Pullup job sizing recommendations
To ensure optimal performance, efficient resource utilization, and successful job execution, you can fine-tune the job resource settings from the global job limits page. This is especially important when dealing with exceptionally large sets of data.
The following table shows recommendations on how to scale your job in different circumstances.
High-level resource targets
Depending on your data size, your job requires a total target amount of RAM and CPU cores to run efficiently. The following table outlines these high-level capacity targets.

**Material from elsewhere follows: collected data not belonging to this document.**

/-- F_S5, F_N3, F_N5, F_N9 and F_S0. -/
def frameS5 : List Byte := frame 5 1 [0xDF, 0x90, 0x12, 0x0E, 0x8B, 0x75]
def frameN3 : List Byte := frame 3 0 [0xDF, 0x93, 0, 0, 0, 0]
def frameN5 : List Byte := frame 5 0 [0xDF, 0x91, 0, 0, 0, 0]
def frameN9 : List Byte := frame 9 0 [0xDF, 0x8D, 0, 0, 0, 0]
def frameS0 : List Byte := frame 0 1 [0xDF, 0x95, 0x27, 0x4F, 0xEE, 0x52]

/-- The cells of a byte sequence from index i on. -/
def cells : Nat → List Byte → Memory
  | _, [] => []
  | i, b :: bs => (i, b) :: cells (i + 1) bs

/-- The machine after reset with these bytes from BUF[0] on. -/
def load (bs : List Byte) : State := { State.reset with buf := cells 0 bs }

/-- The machine in a phase of a transfer (R24: OWNER = 1, CS_N = 0). -/
def during (x : XState) (bs : List Byte) : State := { load bs with xstate := x, owner := .dma, csN := false }

/-- The next state, or none at a fault or a refusal. -/
def next? (r : Result) : Option State :=
  match r with
  | .next t => some t
  | .fault _ => none
  | .refused _ => none

/-- The fault, or none. -/
def fault? (r : Result) : Option Fault :=
  match r with
  | .next _ => none
  | .fault f => some f
  | .refused _ => none

/-! ## The functions (sections 2.1 and 2.2) -/

/-- V-CS-1 to 5 and 7 to 12. -/
theorem test_checksum_vectors :
    [[0x00], [0xFF], [0xAB], [0x01, 0x02], [0x01, 0x02, 0x03], [0xFF, 0xFF], [0, 0, 0, 0],
     [0x00, 0x01, 0xF2, 0x03, 0xF4, 0xF5, 0xF6, 0xF7], [0xFF, 0xFE, 0x00, 0x01], [0x80, 0x00, 0x80, 0x00],
     [0x31, 0x32, 0x33, 0x34, 0x35, 0x36, 0x37, 0x38, 0x39]].map (fun b => (checksum .be b, checksum .le b)) =
    [(0xFFFF, 0xFFFF), (0xFF00, 0xFF00), (0xFF54, 0xFF54), (0xFEFD, 0xFDFE), (0xFEFA, 0xFDFB), (0, 0), (0xFFFF, 0xFFFF),
     (0x220D, 0x0D22), (0, 0), (0xFFFE, 0xFEFF), (0x2EF2, 0x2AF6)] := by decide +kernel

/-- V-CRC-2 to 5, 7 and 8. -/
theorem test_crc_vectors :
    [[0x00], [0xFF], [0x01], [0, 0, 0, 0], (List.range 32).map (BitVec.ofNat 8), []].map crc32 =
    [0x6016DC99, 0xFF000000, 0x5093D36C, 0x6FB32240, 0xA0967901, 0] := by decide +kernel

set_option maxRecDepth 100000 in
/-- V-CS-13, V-CS-14, V-CRC-10, V-CRC-11: the whole REF frame. -/
theorem test_frame_functions :
    checksum .be (zeroed Config.ref (make 0 0)) = 0x96DF ∧ checksum .le (zeroed Config.ref (make 5 1)) = 0xDF90 ∧
    crc32 (zeroed Config.ref frameS5) = 0x758B0E12 ∧ crc32 (make 0 0) = 0x6E7C606E := by decide +kernel

set_option maxRecDepth 100000 in
/-- V-VAL-1 to 3, 5 to 11 and 13. -/
theorem test_validate_vectors :
    [frameS5, frameS5.set 0 0xAB, frameS5.set 181 0xAB, frameS5.set 16 0x92,
     frame 5 0 [0xDF, 0x91, 0x78, 0x56, 0x34, 0x12], frame 5 2 [0xDF, 0x8F, 0, 0, 0, 0], make 5 2,
     frameS5.set 2 0x00].map (fun F => validate Config.ref F false 0) =
    [(.ok, 5), (.struct, 0), (.struct, 0), (.crc, 5), (.unexpCrc, 5), (.mode, 5), (.csum, 5), (.csum, 5)] ∧
    validate Config.ref frameS5 true 5 = (.seq, 5) ∧ validate Config.ref frameN3 true 4 = (.seq, 3) ∧
    validate Config.ref frameN5 true 0xFFFFFFFF = (.seq, 5) := by decide +kernel

/-! ## One step of each instruction -/

/-- V-CTL-7. -/
theorem test_nop_fatal : next? (exec .nop { during .fatal [] with cmdErr := .busy }) =
    some { during .fatal [] with cmdErr := .busy, resp := .accepted } := by decide

/-- V-ERR-6. -/
theorem test_csum_len1 : (next? (exec .csum { load [0xAB] with len := 1 })).map (·.result) = some 0x0000FF54 := by
  decide +kernel
/-- V-ERR-3. -/
theorem test_csum_busy_first : (next? (exec .csum { during .guard [] with len := 0 })).map (·.cmdErr) = some .busy := by
  decide +kernel

/-- V-ERR-7. -/
theorem test_crc_check : (next? (exec .crc { load [0x31, 0x32, 0x33, 0x34, 0x35, 0x36, 0x37, 0x38, 0x39] with
    len := 9 })).map (·.result) = some 0x1697D06A := by decide +kernel
/-- V-ERR-2. -/
theorem test_crc_bad_len : (next? (exec .crc { load [] with len := 183 })).map (fun t => (t.cmdErr, t.result)) =
    some (.badLen, 0) := by decide +kernel

set_option maxRecDepth 100000 in
/-- V-SEAL-5: the old field values are ignored, and only bytes 14 to 19 change. -/
theorem test_seal_safety : (next? (exec .sealFrame (load (frame 5 1 [0x11, 0x22, 0x33, 0x44, 0x55, 0x66])))).map
    (fun t => (t.buf, t.result)) = some (cells 0 frameS5, 0x000090DF) := by decide +kernel
/-- V-SEAL-7. -/
theorem test_seal_unknown_mode : (next? (exec .sealFrame (load (make 5 2)))).map (fun t => (t.cmdErr, t.result)) =
    some (.badMode, 0) := by decide +kernel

| Total rows | Total columns | Total cores | Total RAM |
|---|---|---|---|
| 100K | 50 | 2 | 3 GB |
| 1M | 50 | 3 | 6 GB |
| 10M | 50 | 10 | 52 GB |
Tip If your table is extremely large, use Parallel JDBC to improve the performance of the data loading stage when the Pullup job runs.
Calculating total resources
The global limits page does not accept "total" inputs, as described in the previous table. Instead, Spark distributes these total resources between a single driver node and multiple executor nodes. The underlying engine allocates resources based on these two formulas:
- Total cores = Driver cores + (Number of executors × Executor cores)
- Total RAM = Driver memory + (Number of executors × Executor memory)
Example For a table with 10M rows, you can achieve a target of 6 total cores and 16 GB total RAM by configuring 1 driver with 4 GB RAM, plus 2 executors that each have 2 cores and 6 GB RAM.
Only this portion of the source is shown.